(Saved entries)
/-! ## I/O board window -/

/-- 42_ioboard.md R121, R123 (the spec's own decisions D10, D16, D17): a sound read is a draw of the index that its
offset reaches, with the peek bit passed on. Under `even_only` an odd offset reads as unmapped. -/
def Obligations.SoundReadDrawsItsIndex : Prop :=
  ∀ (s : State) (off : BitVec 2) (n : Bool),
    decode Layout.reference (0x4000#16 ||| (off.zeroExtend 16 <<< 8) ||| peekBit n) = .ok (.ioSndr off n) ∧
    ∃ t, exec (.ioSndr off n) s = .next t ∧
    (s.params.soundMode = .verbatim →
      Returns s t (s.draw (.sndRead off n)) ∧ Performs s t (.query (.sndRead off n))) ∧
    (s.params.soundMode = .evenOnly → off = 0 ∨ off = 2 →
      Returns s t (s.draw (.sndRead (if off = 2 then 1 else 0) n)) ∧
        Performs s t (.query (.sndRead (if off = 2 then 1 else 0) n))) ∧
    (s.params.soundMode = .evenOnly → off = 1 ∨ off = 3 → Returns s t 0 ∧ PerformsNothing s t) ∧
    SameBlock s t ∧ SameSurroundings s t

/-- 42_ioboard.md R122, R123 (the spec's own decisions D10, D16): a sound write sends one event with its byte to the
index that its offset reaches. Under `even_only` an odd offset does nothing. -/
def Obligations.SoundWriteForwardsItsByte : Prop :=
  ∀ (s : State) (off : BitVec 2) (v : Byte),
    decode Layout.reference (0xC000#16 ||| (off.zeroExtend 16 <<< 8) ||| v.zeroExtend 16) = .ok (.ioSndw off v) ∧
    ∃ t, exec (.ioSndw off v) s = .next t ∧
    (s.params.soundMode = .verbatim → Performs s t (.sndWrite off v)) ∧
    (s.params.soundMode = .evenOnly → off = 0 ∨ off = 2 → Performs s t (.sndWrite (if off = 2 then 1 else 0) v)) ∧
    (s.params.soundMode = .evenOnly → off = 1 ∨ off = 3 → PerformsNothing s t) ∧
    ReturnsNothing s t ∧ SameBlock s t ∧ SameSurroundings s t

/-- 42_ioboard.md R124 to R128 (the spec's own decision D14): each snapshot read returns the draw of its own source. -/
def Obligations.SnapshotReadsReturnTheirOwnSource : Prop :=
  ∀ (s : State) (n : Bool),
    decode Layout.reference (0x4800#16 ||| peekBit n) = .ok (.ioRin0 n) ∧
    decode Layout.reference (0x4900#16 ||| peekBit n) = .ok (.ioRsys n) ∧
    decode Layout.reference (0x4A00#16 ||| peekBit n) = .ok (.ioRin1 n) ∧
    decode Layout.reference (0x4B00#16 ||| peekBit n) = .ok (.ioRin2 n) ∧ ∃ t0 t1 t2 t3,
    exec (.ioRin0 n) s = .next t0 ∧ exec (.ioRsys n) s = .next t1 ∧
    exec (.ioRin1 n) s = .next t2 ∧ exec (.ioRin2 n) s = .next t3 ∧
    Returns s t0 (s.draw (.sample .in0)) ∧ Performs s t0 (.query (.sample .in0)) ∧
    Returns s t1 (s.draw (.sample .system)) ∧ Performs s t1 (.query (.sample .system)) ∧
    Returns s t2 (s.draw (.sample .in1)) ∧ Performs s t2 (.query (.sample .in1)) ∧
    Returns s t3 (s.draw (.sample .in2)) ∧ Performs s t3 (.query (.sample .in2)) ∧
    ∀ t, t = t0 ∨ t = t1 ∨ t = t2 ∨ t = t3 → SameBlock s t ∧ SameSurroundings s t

Your objective: Copy all of the data exactly. Skip nothing.

Exercise result:
/-! ## I/O board window -/

/-- 42_ioboard.md R121, R123 (the spec's own decisions D10, D16, D17): a sound read is a draw of the index that its
offset reaches, with the peek bit passed on. Under `even_only` an odd offset reads as unmapped. -/
def Obligations.SoundReadDrawsItsIndex : Prop :=
  ∀ (s : State) (off : BitVec 2) (n : Bool),
    decode Layout.reference (0x4000#16 ||| (off.zeroExtend 16 <<< 8) ||| peekBit n) = .ok (.ioSndr off n) ∧
    ∃ t, exec (.ioSndr off n) s = .next t ∧
    (s.params.soundMode = .verbatim →
      Returns s t (s.draw (.sndRead off n)) ∧ Performs s t (.query (.sndRead off n))) ∧
    (s.params.soundMode = .evenOnly → off = 0 ∨ off = 2 →
      Returns s t (s.draw (.sndRead (if off = 2 then 1 else 0) n)) ∧
        Performs s t (.query (.sndRead (if off = 2 then 1 else 0) n))) ∧
    (s.params.soundMode = .evenOnly → off = 1 ∨ off = 3 → Returns s t 0 ∧ PerformsNothing s t) ∧
    SameBlock s t ∧ SameSurroundings s t

/-- 42_ioboard.md R122, R123 (the spec's own decisions D10, D16): a sound write sends one event with its byte to the
index that its offset reaches. Under `even_only` an odd offset does nothing. -/
def Obligations.SoundWriteForwardsItsByte : Prop :=
  ∀ (s : State) (off : BitVec 2) (v : Byte),
    decode Layout.reference (0xC000#16 ||| (off.zeroExtend 16 <<< 8) ||| v.zeroExtend 16) = .ok (.ioSndw off v) ∧
    ∃ t, exec (.ioSndw off v) s = .next t ∧
    (s.params.soundMode = .verbatim → Performs s t (.sndWrite off v)) ∧
    (s.params.soundMode = .evenOnly → off = 0 ∨ off = 2 → Performs s t (.sndWrite (if off = 2 then 1 else 0) v)) ∧
    (s.params.soundMode = .evenOnly → off = 1 ∨ off = 3 → PerformsNothing s t) ∧
    ReturnsNothing s t ∧ SameBlock s t ∧ SameSurroundings s t

/-- 42_ioboard.md R124 to R128 (the spec's own decision D14): each snapshot read returns the draw of its own source. -/
def Obligations.SnapshotReadsReturnTheirOwnSource : Prop :=
  ∀ (s : State) (n : Bool),
    decode Layout.reference (0x4800#16 ||| peekBit n) = .ok (.ioRin0 n) ∧
    decode Layout.reference (0x4900#16 ||| peekBit n) = .ok (.ioRsys n) ∧
    decode Layout.reference (0x4A00#16 ||| peekBit n) = .ok (.ioRin1 n) ∧
    decode Layout.reference (0x4B00#16 ||| peekBit n) = .ok (.ioRin2 n) ∧ ∃ t0 t1 t2 t3,
    exec (.ioRin0 n) s = .next t0 ∧ exec (.ioRsys n) s = .next t1 ∧
    exec (.ioRin1 n) s = .next t2 ∧ exec (.ioRin2 n) s = .next t3 ∧
    Returns s t0 (s.draw (.sample .in0)) ∧ Performs s t0 (.query (.sample .in0)) ∧
    Returns s t1 (s.draw (.sample .system)) ∧ Performs s t1 (.query (.sample .system)) ∧
    Returns s t2 (s.draw (.sample .in1)) ∧ Performs s t2 (.query (.sample .in1)) ∧
    Returns s t3 (s.draw (.sample .in2)) ∧ Performs s t3 (.query (.sample .in2)) ∧
    ∀ t, t = t0 ∨ t = t1 ∨ t = t2 ∨ t = t3 → SameBlock s t ∧ SameSurroundings s t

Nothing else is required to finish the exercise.